June 17, 2020 -- Google scientists reported proof-of-concept data for their deep-learning system in analyzing pathology images and predicting survival of cancer patients in PLOS One on June 17.
The deep-learning system was developed and tested using histopathology slides for patients with 10 cancer types -- including bladder cancer, invasive breast cancer, and head and neck squamous cell carcinoma -- drawing from publicly available data from the Cancer Genome Atlas (TCGA) program.
Training for the system involved 9,086 digitized whole-slide images from 3,664 cases. Testing encompassed 3,009 digitized images from 1,216 cases. Overall, the deep-learning system scoring was significantly associated with disease-specific survival, Google computer scientist Ellery Wulczyn and colleagues reported, noting a hazard ratio of 1.58.
Drilling down to performance by tumor type, the system was associated with significant prediction of survival in five of the 10 cancers studied (p = 0.0002 to p = 0.0257). It was also possible to stratify risk within some cancer stages (II and III).
"Our analysis demonstrates the potential for this approach to provide significant prognostic information in multiple cancer types, and even within specific pathologic stages," Wulczyn and colleagues wrote.
An important limitation of the study was that even though the researchers drew upon the TCGA, which they noted is the largest publicly available dataset, they had limited numbers of cases and disease-specific survival events for each tumor type (fewer than 250 cases and 100 events).
Consequently, they reported wide confidence intervals in the performance results and view the data as supporting proof-of-concept but needing a lot more work.
Bolstering risk stratification
Artificial intelligence shows promise for improving the ability to predict survival and risk stratification in cancer patients beyond conventional tools like the TNM Classification of Malignant Tumors system.

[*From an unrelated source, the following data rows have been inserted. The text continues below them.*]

-- ==== Sys2Proof/Laws/Tab.lean ====
section
/-! SUPPORT. Laws of sparse tables: reading after a write, and the canonical form that every write keeps. -/

namespace Sys2Proof.Machine

theorem cellLook_put_same {α : Type} (k : Nat) (v : α) (l : List (Nat × α)) : cellLook k (cellPut k v l) = some v := by
  induction l with
  | nil => simp [cellPut, cellLook]
  | cons c r ih =>
    obtain ⟨j, w⟩ := c
    by_cases h : j = k
    · simp [cellPut, cellLook, h]
    · by_cases g : k < j <;> simp [cellPut, cellLook, h, g, ih]

theorem cellLook_put_ne {α : Type} {j k : Nat} (h : j ≠ k) (v : α) (l : List (Nat × α)) :
    cellLook j (cellPut k v l) = cellLook j l := by
  induction l with
  | nil => simp [cellPut, cellLook, Ne.symm h]
  | cons c r ih =>
    obtain ⟨i, w⟩ := c
    by_cases e : i = k
    · subst e; simp [cellPut, cellLook, Ne.symm h]
    · by_cases g : k < i
      · simp [cellPut, cellLook, e, g, Ne.symm h]
      · simp only [cellPut, e, g, if_false, cellLook, ih]

theorem cellLook_del_same {α : Type} (k : Nat) (l : List (Nat × α)) : cellLook k (cellDel k l) = none := by
  induction l with
  | nil => simp [cellDel, cellLook]
  | cons c r ih =>
    obtain ⟨j, w⟩ := c
    by_cases h : j = k <;> simp [cellDel, cellLook, h, ih]

theorem cellLook_del_ne {α : Type} {j k : Nat} (h : j ≠ k) (l : List (Nat × α)) :
    cellLook j (cellDel k l) = cellLook j l := by
  induction l with
  | nil => simp [cellDel, cellLook]
  | cons c r ih =>
    obtain ⟨i, w⟩ := c
    by_cases e : i = k
    · subst e; simp [cellDel, cellLook, ih, Ne.symm h]
    · simp only [cellDel, e, if_false, cellLook, ih]

/-- A table reads the value last written at a key. -/
@[simp] theorem Tab.get_set_same {α : Type} [DecidableEq α] (t : Tab α) (d : α) (k : Nat) (v : α) :
    (t.set d k v).get d k = v := by
  by_cases h : v = d
  · simp [Tab.set, Tab.get, h, cellLook_del_same]
  · simp [Tab.set, Tab.get, h, cellLook_put_same]

/-- A write leaves every other key as it was. -/
theorem Tab.get_set_ne {α : Type} [DecidableEq α] (t : Tab α) (d e : α) {j k : Nat} (v : α) (h : j ≠ k) :
    (t.set d k v).get e j = t.get e j := by
  by_cases g : v = d
  · simp [Tab.set, Tab.get, g, cellLook_del_ne h]
  · simp [Tab.set, Tab.get, g, cellLook_put_ne h]

theorem Tab.get_set {α : Type} [DecidableEq α] (t : Tab α) (d : α) (j k : Nat) (v : α) :
    (t.set d k v).get d j = if j = k then v else t.get d j := by
  by_cases h : j = k
  · subst h; simp
  · simp [h, Tab.get_set_ne t d d v h]

@[simp] theorem Tab.get_upd_same {α : Type} [DecidableEq α] (t : Tab α) (d : α) (k : Nat) (f : α → α) :
    (t.upd d k f).get d k = f (t.get d k) := by simp [Tab.upd]

theorem Tab.get_upd_ne {α : Type} [DecidableEq α] (t : Tab α) (d e : α) {j k : Nat} (f : α → α) (h : j ≠ k) :
    (t.upd d k f).get e j = t.get e j := Tab.get_set_ne _ _ _ _ h

theorem Tab.get_upd {α : Type} [DecidableEq α] (t : Tab α) (d : α) (j k : Nat) (f : α → α) :
    (t.upd d k f).get d j = if j = k then f (t.get d k) else t.get d j := Tab.get_set ..

/-- An empty table reads the default everywhere. -/
@[simp] theorem Tab.get_empty {α : Type} (d : α) (k : Nat) : ({} : Tab α).get d k = d := rfl

/-! ## The canonical form -/

theorem cellsRise_mono {α : Type} {m n : Nat} (h : n ≤ m) (l : List (Nat × α)) (r : cellsRise m l = true) :
    cellsRise n l = true := by
  cases l with
  | nil => rfl
  | cons c t =>
    obtain ⟨k, w⟩ := c
    simp only [cellsRise, Bool.and_eq_true, decide_eq_true_eq] at *
    exact ⟨by omega, r.2⟩

theorem cellsRise_put {α : Type} (k : Nat) (v : α) (l : List (Nat × α)) (n : Nat) (hn : n ≤ k)
    (h : cellsRise n l = true) : cellsRise n (cellPut k v l) = true := by
  induction l generalizing n with
  | nil => simp [cellPut, cellsRise, hn]
  | cons c r ih =>
    obtain ⟨j, w⟩ := c
    simp [cellsRise] at h
    by_cases e : j = k
    · subst e; simp [cellPut, cellsRise, h]
    · by_cases g : k < j
      · simp only [cellPut, e, g, if_false, if_true, cellsRise, hn, h.2, Bool.and_true, decide_true, Bool.true_and]
        simpa using Nat.succ_le_of_lt g
      · have := ih (j + 1) (by omega) h.2
        simp [cellPut, cellsRise, e, g, h, this]

theorem cellsRise_del {α : Type} (k : Nat) (l : List (Nat × α)) (n : Nat) (h : cellsRise n l = true) :
    cellsRise n (cellDel k l) = true := by
  induction l generalizing n with
  | nil => simp [cellDel, cellsRise]
  | cons c r ih =>
    obtain ⟨j, w⟩ := c
    simp [cellsRise] at h
    by_cases e : j = k
    · simp only [cellDel, e, if_true]
      exact cellsRise_mono (by omega) _ (ih _ h.2)
    · simp [cellDel, cellsRise, e, h, ih _ h.2]

theorem cellsRise_filter {α : Type} (p : Nat × α → Bool) (l : List (Nat × α)) (n : Nat) (h : cellsRise n l = true) :
    cellsRise n (l.filter p) = true := by
  induction l generalizing n with
  | nil => rfl
  | cons c r ih =>
    obtain ⟨j, w⟩ := c
    simp [cellsRise] at h
    by_cases e : p (j, w) = true
    · simp [e, cellsRise, h, ih _ h.2]
    · simp only [List.filter_cons, e]
      exact cellsRise_mono (by omega) _ (ih _ h.2)

theorem cellsAll_put {α : Type} {q : Nat × α → Bool} (k : Nat) (v : α) (l : List (Nat × α)) (hv : q (k, v) = true)
    (h : l.all q = true) : (cellPut k v l).all q = true := by
  induction l with
  | nil => simp [cellPut, hv]
  | cons c r ih =>
    obtain ⟨j, w⟩ := c
    simp only [List.all_cons, Bool.and_eq_true] at h
    by_cases e : j = k
    · subst e; simp [cellPut, hv] at *; exact h.2
    · by_cases g : k < j
      · simp [cellPut, e, g, hv] at *; exact h
      · simp only [cellPut, e, g, if_false, List.all_cons, h.1, Bool.true_and]; exact ih h.2

theorem cellsAll_del {α : Type} {q : Nat × α → Bool} (k : Nat) (l : List (Nat × α)) (h : l.all q = true) :
    (cellDel k l).all q = true := by
  induction l with
  | nil => rfl
  | cons c r ih =>
    obtain ⟨j, w⟩ := c
    simp only [List.all_cons, Bool.and_eq_true] at h
    by_cases e : j = k
    · simp only [cellDel, e, if_true]; exact ih h.2
    · simp only [cellDel, e, if_false, List.all_cons, h.1, Bool.true_and]; exact ih h.2

/-- A write keeps the canonical form. -/
theorem Tab.wf_set {α : Type} [DecidableEq α] {d : Nat → α} {t : Tab α} (h : t.wf d = true) (k : Nat) (v : α) :
    (t.set (d k) k v).wf d = true := by
  simp only [Tab.wf, Bool.and_eq_true] at *
  by_cases e : v = d k
  · simp only [Tab.set, e, if_true]
    exact ⟨cellsRise_del k _ 0 h.1, cellsAll_del k _ h.2⟩
  · simp only [Tab.set, e, if_false]
    exact ⟨cellsRise_put k v _ 0 (Nat.zero_le _) h.1, cellsAll_put k v _ (by simpa using e) h.2⟩

/-- Removing cells keeps the canonical form. -/
theorem Tab.wf_filter {α : Type} [DecidableEq α] {d : Nat → α} {t : Tab α} (h : t.wf d = true) (p : Nat × α → Bool) :
    ({ cells := t.cells.filter p } : Tab α).wf d = true := by
  simp only [Tab.wf, Bool.and_eq_true] at *
  refine ⟨cellsRise_filter p _ 0 h.1, ?_⟩
  rw [List.all_eq_true] at *
  intro c hc
  exact h.2 c (List.mem_filter.mp hc).1

end Sys2Proof.Machine
end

"Although TNM staging is useful and well-studied, there is room for improvement in some settings, with ongoing efforts to develop improved prediction strategies that incorporate information such as clinical variables, genetic information, and histomorphological features including tumor grade," Wulczyn and colleagues wrote. "In this regard, computational image analysis of tumor histopathology offers an emerging approach to further improve patient outcome predictions by learning complex and potentially novel tumor features associated with patient survival."

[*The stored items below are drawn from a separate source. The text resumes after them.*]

/-- One more tag in use is one less to choose from. -/
theorem length_freeTags_concat {lo hi tag : Nat} {used : List Nat} (h : tag ∈ freeTags lo hi used) :
    (freeTags lo hi (used ++ [tag])).length = (freeTags lo hi used).length - 1 := by
  have herase : freeTags lo hi (used ++ [tag]) = (freeTags lo hi used).erase tag := by
    rw [(nodup_freeTags lo hi used).erase_eq_filter]
    simp only [freeTags, List.filter_filter]
    refine List.filter_congr fun t _ => ?_
    by_cases ht : t = tag <;> simp [ht]
  rw [herase, List.length_erase_of_mem h]

/-! ## The relays (R309, R311, R496) -/

/-- An operation with one more copy to wait for. -/
def RelayOp.waitMore (o : RelayOp) (copy : Nat × Nat) : RelayOp := { o with left := o.left ++ [copy] }

/-- A copy of the last operation takes one more tag of the Tollhouse. -/
theorem thTags_waitMore (t : Tollhouse) (l : List RelayOp) (o : RelayOp) (copy : Nat × Nat) :
    thTags { t with relay := l ++ [o.waitMore copy] } = thTags { t with relay := l ++ [o] } ++ [copy.2] := by
  simp [thTags, RelayOp.waitMore]

/-- A copy goes out under a free tag, and its operation waits for it. -/
theorem sendCopies_of_pick {b b' : Block} {h : Hub} {tag : Nat}
    (hpick : chooseTag b 0 4095 (thTags (getTh b h)) = (some tag, b')) (m : Hdr) (num node : Nat) :
    sendCopies h m num node b = hubPut (updTh b' h fun t =>
      { t with relay := updFirst (fun o : RelayOp => o.num == num) (·.waitMore (node, tag)) t.relay }) h
        { hdr := mkMgt opBcastInval (hWorld m) node
            (myNode (updTh b' h fun t =>
              { t with relay := updFirst (fun o : RelayOp => o.num == num) (·.waitMore (node, tag)) t.relay }) (agTh h))
            tag (mgtArg m) } := by
  unfold sendCopies
  rw [hpick]
  rfl

/-- A copy of the last operation goes out under a free tag, and the operation waits for it. -/
theorem getTh_sendCopies {b : Block} {h : Hub} {l : List RelayOp} {op : RelayOp} (hrelay : (getTh b h).relay = l ++ [op])
    (hl : ∀ o ∈ l, o.num ≠ op.num) (hfree : freeTags 0 4095 (thTags (getTh b h)) ≠ []) (m : Hdr) (node : Nat) :
    ∃ tag ∈ freeTags 0 4095 (thTags (getTh b h)),
      getTh (sendCopies h m op.num node b) h = { getTh b h with relay := l ++ [op.waitMore (node, tag)] } := by
  obtain ⟨tag, htag, n, hpick⟩ := freePick_of_ne_nil b hfree
  have hget : getTh { b with freeIx := n } h = getTh b h := rfl
  refine ⟨tag, htag, ?_⟩
  rw [sendCopies_of_pick hpick, getTh_hubPut, getTh_updTh, hget, hrelay,
    updFirst_concat (fun o ho => beq_eq_false_iff_ne.mpr (hl o ho)) (beq_self_eq_true op.num)]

Deep-learning approaches promise automated learning of prognostic features, but a development challenge is that they typically entail the use of large datasets annotated by humans.
"In histopathology, these models are typically trained on millions of small image patches taken from [whole-slide images] of digitized pathology slides that have specific features of interest labeled by pathologists, often involving detailed, hand-drawn annotations," the authors wrote.
The weakly supervised learning system developed by Google is less laborious by comparison. The machine-learning model is given limited information during the training process, Yun Liu, PhD, a senior research scientist at Google Health, explained to LabPulse.com. In this case, the model is told only the information about a certain clinical outcome, disease-specific survival, but is not told what to look for nor where in each gigapixel whole-slide image the pertinent information is. Many small patches from within large histopathology images are sampled and the model then provides an overall predicted prognosis for the case, which Google analysts believe can help predict outcomes for several cancers in the publicly available TCGA dataset.
"While the results reported here provide support for the feasibility of developing weakly supervised deep learning models to predict patient prognosis from whole-slide images across multiple cancer types, future work exploring and validating the potential of deep learning applications for this task will require larger, clinically representative datasets," the authors concluded.
Liu noted that machine-learning tools are complementary to the expertise of healthcare professionals and are best suited to augmenting their work.
"The depth and breadth of expertise that pathologists provide, combined with their ability to understand the nuance and context of every case, provide a critical and remarkable element of the work that machines alone are unlikely to address," he said.